━━ Data provided ━━

-- ==== Sys2Proof/Laws/Move.lean ====
section
/-! SUPPORT. What charging a slot leaves as it was, and how a move's outcome follows from its commit. -/

namespace Sys2Proof.Machine

/-! ### The charge of a slot (R256, R258): the counters of one core, and the event of a saturation -/

theorem State.postEvent_core (s : State) (x : CtxId) (code src pay : Nat) (c : CoreId) :
    (s.postEvent x code src pay).core c = s.core c := by
  simp only [State.postEvent]; split <;> rfl

theorem State.chargeUnits_core (s : State) (c : CoreId) (w : Nat) (d : CoreId) :
    ∃ v, (s.chargeUnits c w).core d = { s.core d with pc' := v } := by
  by_cases h : c = d
  · subst h
    simp only [State.chargeUnits]
    split
    · exact ⟨_, rfl⟩
    · split
      · simp only [State.core_setCore]; exact ⟨_, rfl⟩
      · simp only [State.postEvent_core, State.core_setCore]; exact ⟨_, rfl⟩
  · simp only [State.chargeUnits]
    split
    · exact ⟨_, rfl⟩
    · split
      · rw [State.core_setCore_ne _ _ h]; exact ⟨_, rfl⟩
      · rw [State.postEvent_core, State.core_setCore_ne _ _ h]; exact ⟨_, rfl⟩

@[simp] theorem State.chargeSlot_now (s : State) (i : Instr) : (s.chargeSlot i).now = s.now := by
  simp only [State.chargeSlot, State.chargeUnits, State.postEvent]; repeat' split
  all_goals rfl
@[simp] theorem State.chargeSlot_clusters (s : State) (i : Instr) : (s.chargeSlot i).clusters = s.clusters := by
  simp only [State.chargeSlot, State.chargeUnits, State.postEvent]; repeat' split
  all_goals rfl
@[simp] theorem State.chargeSlot_poison (s : State) (i : Instr) : (s.chargeSlot i).poison = s.poison := by
  simp only [State.chargeSlot, State.chargeUnits, State.postEvent]; repeat' split
  all_goals rfl
@[simp] theorem State.chargeSlot_sward (s : State) (i : Instr) : (s.chargeSlot i).sward = s.sward := by
  simp only [State.chargeSlot, State.chargeUnits, State.postEvent]; repeat' split
  all_goals rfl
@[simp] theorem State.chargeSlot_swardB (s : State) (i : Instr) : (s.chargeSlot i).swardB = s.swardB := by
  simp only [State.chargeSlot, State.chargeUnits, State.postEvent]; repeat' split
  all_goals rfl
@[simp] theorem State.chargeSlot_slines (s : State) (i : Instr) : (s.chargeSlot i).slines = s.slines := by
  simp only [State.chargeSlot, State.chargeUnits, State.postEvent]; repeat' split
  all_goals rfl
@[simp] theorem State.chargeSlot_setCtr (s : State) (i : Instr) : (s.chargeSlot i).setCtr = s.setCtr := by
  simp only [State.chargeSlot, State.chargeUnits, State.postEvent]; repeat' split
  all_goals rfl
@[simp] theorem State.chargeSlot_granules (s : State) (i : Instr) : (s.chargeSlot i).granules = s.granules := by
  simp only [State.chargeSlot, State.chargeUnits, State.postEvent]; repeat' split
  all_goals rfl
@[simp] theorem State.chargeSlot_syncs (s : State) (i : Instr) : (s.chargeSlot i).syncs = s.syncs := by
  simp only [State.chargeSlot, State.chargeUnits, State.postEvent]; repeat' split
  all_goals rfl
@[simp] theorem State.chargeSlot_reqs (s : State) (i : Instr) : (s.chargeSlot i).reqs = s.reqs := by
  simp only [State.chargeSlot, State.chargeUnits, State.postEvent]; repeat' split
  all_goals rfl
@[simp] theorem State.chargeSlot_joins (s : State) (i : Instr) : (s.chargeSlot i).joins = s.joins := by
  simp only [State.chargeSlot, State.chargeUnits, State.postEvent]; repeat' split
  all_goals rfl
@[simp] theorem State.chargeSlot_launches (s : State) (i : Instr) : (s.chargeSlot i).launches = s.launches := by
  simp only [State.chargeSlot, State.chargeUnits, State.postEvent]; repeat' split
  all_goals rfl
@[simp] theorem State.chargeSlot_streams (s : State) (i : Instr) : (s.chargeSlot i).streams = s.streams := by
  simp only [State.chargeSlot, State.chargeUnits, State.postEvent]; repeat' split
  all_goals rfl
@[simp] theorem State.chargeSlot_trees (s : State) (i : Instr) : (s.chargeSlot i).trees = s.trees := by
  simp only [State.chargeSlot, State.chargeUnits, State.postEvent]; repeat' split
  all_goals rfl
@[simp] theorem State.chargeSlot_kvCount (s : State) (i : Instr) : (s.chargeSlot i).kvCount = s.kvCount := by
  simp only [State.chargeSlot, State.chargeUnits, State.postEvent]; repeat' split
  all_goals rfl
@[simp] theorem State.chargeSlot_kvOwner (s : State) (i : Instr) : (s.chargeSlot i).kvOwner = s.kvOwner := by
  simp only [State.chargeSlot, State.chargeUnits, State.postEvent]; repeat' split
  all_goals rfl
@[simp] theorem State.chargeSlot_encs (s : State) (i : Instr) : (s.chargeSlot i).encs = s.encs := by
  simp only [State.chargeSlot, State.chargeUnits, State.postEvent]; repeat' split
  all_goals rfl
@[simp] theorem State.chargeSlot_decs (s : State) (i : Instr) : (s.chargeSlot i).decs = s.decs := by
  simp only [State.chargeSlot, State.chargeUnits, State.postEvent]; repeat' split
  all_goals rfl
@[simp] theorem State.chargeSlot_die (s : State) (i : Instr) : (s.chargeSlot i).die = s.die := by
  simp only [State.chargeSlot, State.chargeUnits, State.postEvent]; repeat' split
  all_goals rfl
@[simp] theorem State.chargeSlot_hostVc (s : State) (i : Instr) : (s.chargeSlot i).hostVc = s.hostVc := by
  simp only [State.chargeSlot, State.chargeUnits, State.postEvent]; repeat' split
  all_goals rfl
@[simp] theorem State.chargeSlot_cur (s : State) (i : Instr) : (s.chargeSlot i).cur = s.cur := by
  simp only [State.chargeSlot, State.chargeUnits, State.postEvent]; repeat' split
  all_goals rfl
@[simp] theorem State.chargeSlot_events (s : State) (i : Instr) : (s.chargeSlot i).events = s.events := by
  simp only [State.chargeSlot, State.chargeUnits, State.postEvent]; repeat' split
  all_goals rfl
@[simp] theorem State.chargeSlot_stimuli (s : State) (i : Instr) : (s.chargeSlot i).stimuli = s.stimuli := by
  simp only [State.chargeSlot, State.chargeUnits, State.postEvent]; repeat' split
  all_goals rfl
@[simp] theorem State.chargeSlot_delays (s : State) (i : Instr) : (s.chargeSlot i).delays = s.delays := by
  simp only [State.chargeSlot, State.chargeUnits, State.postEvent]; repeat' split
  all_goals rfl
@[simp] theorem State.chargeSlot_nextId (s : State) (i : Instr) : (s.chargeSlot i).nextId = s.nextId := by
  simp only [State.chargeSlot, State.chargeUnits, State.postEvent]; repeat' split
  all_goals rfl
@[simp] theorem State.chargeSlot_free (s : State) (i : Instr) : (s.chargeSlot i).free = s.free := by
  simp only [State.chargeSlot, State.chargeUnits, State.postEvent]; repeat' split
  all_goals rfl

theorem State.chargeSlot_me_form (s : State) (i : Instr) :
    ∃ v, (s.chargeSlot i).me = { s.me with pc' := v } := by
  simp only [State.me, State.chargeSlot_cur]
  exact State.chargeUnits_core s s.cur _ s.cur

@[simp] theorem State.chargeSlot_me_time (s : State) (i : Instr) : (s.chargeSlot i).me.time = s.me.time := by
  obtain ⟨v, h⟩ := s.chargeSlot_me_form i; rw [h]
@[simp] theorem State.chargeSlot_me_ctx (s : State) (i : Instr) : (s.chargeSlot i).me.ctx = s.me.ctx := by
  obtain ⟨v, h⟩ := s.chargeSlot_me_form i; rw [h]
@[simp] theorem State.chargeSlot_me_phase (s : State) (i : Instr) : (s.chargeSlot i).me.phase = s.me.phase := by
  obtain ⟨v, h⟩ := s.chargeSlot_me_form i; rw [h]
@[simp] theorem State.chargeSlot_me_pc (s : State) (i : Instr) : (s.chargeSlot i).me.pc = s.me.pc := by
  obtain ⟨v, h⟩ := s.chargeSlot_me_form i; rw [h]
@[simp] theorem State.chargeSlot_me_halves (s : State) (i : Instr) : (s.chargeSlot i).me.halves = s.me.halves := by
  obtain ⟨v, h⟩ := s.chargeSlot_me_form i; rw [h]
@[simp] theorem State.chargeSlot_me_halfCtx (s : State) (i : Instr) : (s.chargeSlot i).me.halfCtx = s.me.halfCtx := by
  obtain ⟨v, h⟩ := s.chargeSlot_me_form i; rw [h]
@[simp] theorem State.chargeSlot_me_cur (s : State) (i : Instr) : (s.chargeSlot i).me.cur = s.me.cur := by
  obtain ⟨v, h⟩ := s.chargeSlot_me_form i; rw [h]
@[simp] theorem State.chargeSlot_me_run (s : State) (i : Instr) : (s.chargeSlot i).me.run = s.me.run := by
  obtain ⟨v, h⟩ := s.chargeSlot_me_form i; rw [h]
@[simp] theorem State.chargeSlot_me_rf (s : State) (i : Instr) : (s.chargeSlot i).me.rf = s.me.rf := by
  obtain ⟨v, h⟩ := s.chargeSlot_me_form i; rw [h]
@[simp] theorem State.chargeSlot_me_lat (s : State) (i : Instr) : (s.chargeSlot i).me.lat = s.me.lat := by
  obtain ⟨v, h⟩ := s.chargeSlot_me_form i; rw [h]
@[simp] theorem State.chargeSlot_me_ports (s : State) (i : Instr) : (s.chargeSlot i).me.ports = s.me.ports := by
  obtain ⟨v, h⟩ := s.chargeSlot_me_form i; rw [h]
@[simp] theorem State.chargeSlot_me_loops (s : State) (i : Instr) : (s.chargeSlot i).me.loops = s.me.loops := by
  obtain ⟨v, h⟩ := s.chargeSlot_me_form i; rw [h]
@[simp] theorem State.chargeSlot_me_vrb (s : State) (i : Instr) : (s.chargeSlot i).me.vrb = s.me.vrb := by
  obtain ⟨v, h⟩ := s.chargeSlot_me_form i; rw [h]
@[simp] theorem State.chargeSlot_me_prb (s : State) (i : Instr) : (s.chargeSlot i).me.prb = s.me.prb := by
  obtain ⟨v, h⟩ := s.chargeSlot_me_form i; rw [h]
@[simp] theorem State.chargeSlot_me_ccyc (s : State) (i : Instr) : (s.chargeSlot i).me.ccyc = s.me.ccyc := by
  obtain ⟨v, h⟩ := s.chargeSlot_me_form i; rw [h]
@[simp] theorem State.chargeSlot_me_frz (s : State) (i : Instr) : (s.chargeSlot i).me.frz = s.me.frz := by
  obtain ⟨v, h⟩ := s.chargeSlot_me_form i; rw [h]
@[simp] theorem State.chargeSlot_me_splc (s : State) (i : Instr) : (s.chargeSlot i).me.splc = s.me.splc := by
  obtain ⟨v, h⟩ := s.chargeSlot_me_form i; rw [h]
@[simp] theorem State.chargeSlot_me_bs (s : State) (i : Instr) : (s.chargeSlot i).me.bs = s.me.bs := by
  obtain ⟨v, h⟩ := s.chargeSlot_me_form i; rw [h]
@[simp] theorem State.chargeSlot_me_masked (s : State) (i : Instr) : (s.chargeSlot i).me.masked = s.me.masked := by
  obtain ⟨v, h⟩ := s.chargeSlot_me_form i; rw [h]
@[simp] theorem State.chargeSlot_me_capsule (s : State) (i : Instr) : (s.chargeSlot i).me.capsule = s.me.capsule := by
  obtain ⟨v, h⟩ := s.chargeSlot_me_form i; rw [h]
@[simp] theorem State.chargeSlot_me_capst (s : State) (i : Instr) : (s.chargeSlot i).me.capst = s.me.capst := by
  obtain ⟨v, h⟩ := s.chargeSlot_me_form i; rw [h]
@[simp] theorem State.chargeSlot_me_readTimes (s : State) (i : Instr) : (s.chargeSlot i).me.readTimes = s.me.readTimes := by
  obtain ⟨v, h⟩ := s.chargeSlot_me_form i; rw [h]
@[simp] theorem State.chargeSlot_me_ui (s : State) (i : Instr) : (s.chargeSlot i).me.ui = s.me.ui := by
  obtain ⟨v, h⟩ := s.chargeSlot_me_form i; rw [h]
@[simp] theorem State.chargeSlot_me_fl (s : State) (i : Instr) : (s.chargeSlot i).me.fl = s.me.fl := by
  obtain ⟨v, h⟩ := s.chargeSlot_me_form i; rw [h]
@[simp] theorem State.chargeSlot_me_lsHold (s : State) (i : Instr) : (s.chargeSlot i).me.lsHold = s.me.lsHold := by
  obtain ⟨v, h⟩ := s.chargeSlot_me_form i; rw [h]
@[simp] theorem State.chargeSlot_me_lsHoldUi (s : State) (i : Instr) : (s.chargeSlot i).me.lsHoldUi = s.me.lsHoldUi := by
  obtain ⟨v, h⟩ := s.chargeSlot_me_form i; rw [h]
@[simp] theorem State.chargeSlot_me_lsYoungUi (s : State) (i : Instr) : (s.chargeSlot i).me.lsYoungUi = s.me.lsYoungUi := by
  obtain ⟨v, h⟩ := s.chargeSlot_me_form i; rw [h]
@[simp] theorem State.chargeSlot_me_lsYoung (s : State) (i : Instr) : (s.chargeSlot i).me.lsYoung = s.me.lsYoung := by
  obtain ⟨v, h⟩ := s.chargeSlot_me_form i; rw [h]
@[simp] theorem State.chargeSlot_me_bad (s : State) (i : Instr) : (s.chargeSlot i).me.bad = s.me.bad := by
  obtain ⟨v, h⟩ := s.chargeSlot_me_form i; rw [h]
@[simp] theorem State.chargeSlot_me_late (s : State) (i : Instr) : (s.chargeSlot i).me.late = s.me.late := by
  obtain ⟨v, h⟩ := s.chargeSlot_me_form i; rw [h]
@[simp] theorem State.chargeSlot_me_l1 (s : State) (i : Instr) : (s.chargeSlot i).me.l1 = s.me.l1 := by
  obtain ⟨v, h⟩ := s.chargeSlot_me_form i; rw [h]
@[simp] theorem State.chargeSlot_me_epoch (s : State) (i : Instr) : (s.chargeSlot i).me.epoch = s.me.epoch := by
  obtain ⟨v, h⟩ := s.chargeSlot_me_form i; rw [h]
@[simp] theorem State.chargeSlot_me_spad (s : State) (i : Instr) : (s.chargeSlot i).me.spad = s.me.spad := by
  obtain ⟨v, h⟩ := s.chargeSlot_me_form i; rw [h]
@[simp] theorem State.chargeSlot_me_cp (s : State) (i : Instr) : (s.chargeSlot i).me.cp = s.me.cp := by
  obtain ⟨v, h⟩ := s.chargeSlot_me_form i; rw [h]
@[simp] theorem State.chargeSlot_me_ga (s : State) (i : Instr) : (s.chargeSlot i).me.ga = s.me.ga := by
  obtain ⟨v, h⟩ := s.chargeSlot_me_form i; rw [h]
@[simp] theorem State.chargeSlot_me_mx (s : State) (i : Instr) : (s.chargeSlot i).me.mx = s.me.mx := by
  obtain ⟨v, h⟩ := s.chargeSlot_me_form i; rw [h]
@[simp] theorem State.chargeSlot_me_q0 (s : State) (i : Instr) : (s.chargeSlot i).me.q0 = s.me.q0 := by
  obtain ⟨v, h⟩ := s.chargeSlot_me_form i; rw [h]
@[simp] theorem State.chargeSlot_me_q1 (s : State) (i : Instr) : (s.chargeSlot i).me.q1 = s.me.q1 := by
  obtain ⟨v, h⟩ := s.chargeSlot_me_form i; rw [h]
@[simp] theorem State.chargeSlot_me_resv0 (s : State) (i : Instr) : (s.chargeSlot i).me.resv0 = s.me.resv0 := by
  obtain ⟨v, h⟩ := s.chargeSlot_me_form i; rw [h]
@[simp] theorem State.chargeSlot_me_resv1 (s : State) (i : Instr) : (s.chargeSlot i).me.resv1 = s.me.resv1 := by
  obtain ⟨v, h⟩ := s.chargeSlot_me_form i; rw [h]
@[simp] theorem State.chargeSlot_me_q2 (s : State) (i : Instr) : (s.chargeSlot i).me.q2 = s.me.q2 := by
  obtain ⟨v, h⟩ := s.chargeSlot_me_form i; rw [h]
@[simp] theorem State.chargeSlot_me_q3 (s : State) (i : Instr) : (s.chargeSlot i).me.q3 = s.me.q3 := by
  obtain ⟨v, h⟩ := s.chargeSlot_me_form i; rw [h]
@[simp] theorem State.chargeSlot_me_q3cnt (s : State) (i : Instr) : (s.chargeSlot i).me.q3cnt = s.me.q3cnt := by
  obtain ⟨v, h⟩ := s.chargeSlot_me_form i; rw [h]
@[simp] theorem State.chargeSlot_me_sg (s : State) (i : Instr) : (s.chargeSlot i).me.sg = s.me.sg := by
  obtain ⟨v, h⟩ := s.chargeSlot_me_form i; rw [h]
@[simp] theorem State.chargeSlot_me_slot3 (s : State) (i : Instr) : (s.chargeSlot i).me.slot3 = s.me.slot3 := by
  obtain ⟨v, h⟩ := s.chargeSlot_me_form i; rw [h]
@[simp] theorem State.chargeSlot_me_inSlice (s : State) (i : Instr) : (s.chargeSlot i).me.inSlice = s.me.inSlice := by
  obtain ⟨v, h⟩ := s.chargeSlot_me_form i; rw [h]
@[simp] theorem State.chargeSlot_me_sliceFrom (s : State) (i : Instr) : (s.chargeSlot i).me.sliceFrom = s.me.sliceFrom := by
  obtain ⟨v, h⟩ := s.chargeSlot_me_form i; rw [h]
@[simp] theorem State.chargeSlot_me_budget (s : State) (i : Instr) : (s.chargeSlot i).me.budget = s.me.budget := by
  obtain ⟨v, h⟩ := s.chargeSlot_me_form i; rw [h]
@[simp] theorem State.chargeSlot_me_switchDue (s : State) (i : Instr) : (s.chargeSlot i).me.switchDue = s.me.switchDue := by
  obtain ⟨v, h⟩ := s.chargeSlot_me_form i; rw [h]
@[simp] theorem State.chargeSlot_me_idleFrom (s : State) (i : Instr) : (s.chargeSlot i).me.idleFrom = s.me.idleFrom := by
  obtain ⟨v, h⟩ := s.chargeSlot_me_form i; rw [h]
@[simp] theorem State.chargeSlot_me_idle (s : State) (i : Instr) : (s.chargeSlot i).me.idle = s.me.idle := by
  obtain ⟨v, h⟩ := s.chargeSlot_me_form i; rw [h]
@[simp] theorem State.chargeSlot_me_resFrom (s : State) (i : Instr) : (s.chargeSlot i).me.resFrom = s.me.resFrom := by
  obtain ⟨v, h⟩ := s.chargeSlot_me_form i; rw [h]
@[simp] theorem State.chargeSlot_me_w3 (s : State) (i : Instr) : (s.chargeSlot i).me.w3 = s.me.w3 := by
  obtain ⟨v, h⟩ := s.chargeSlot_me_form i; rw [h]
@[simp] theorem State.chargeSlot_me_outPipe (s : State) (i : Instr) : (s.chargeSlot i).me.outPipe = s.me.outPipe := by
  obtain ⟨v, h⟩ := s.chargeSlot_me_form i; rw [h]
@[simp] theorem State.chargeSlot_me_inPipe (s : State) (i : Instr) : (s.chargeSlot i).me.inPipe = s.me.inPipe := by
  obtain ⟨v, h⟩ := s.chargeSlot_me_form i; rw [h]
@[simp] theorem State.chargeSlot_me_gangHold (s : State) (i : Instr) : (s.chargeSlot i).me.gangHold = s.me.gangHold := by
  obtain ⟨v, h⟩ := s.chargeSlot_me_form i; rw [h]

━━━

Your answer should be each line from the preceding material in which the word "code" occurs.

theorem State.postEvent_core (s : State) (x : CtxId) (code src pay : Nat) (c : CoreId) :
    (s.postEvent x code src pay).core c = s.core c := by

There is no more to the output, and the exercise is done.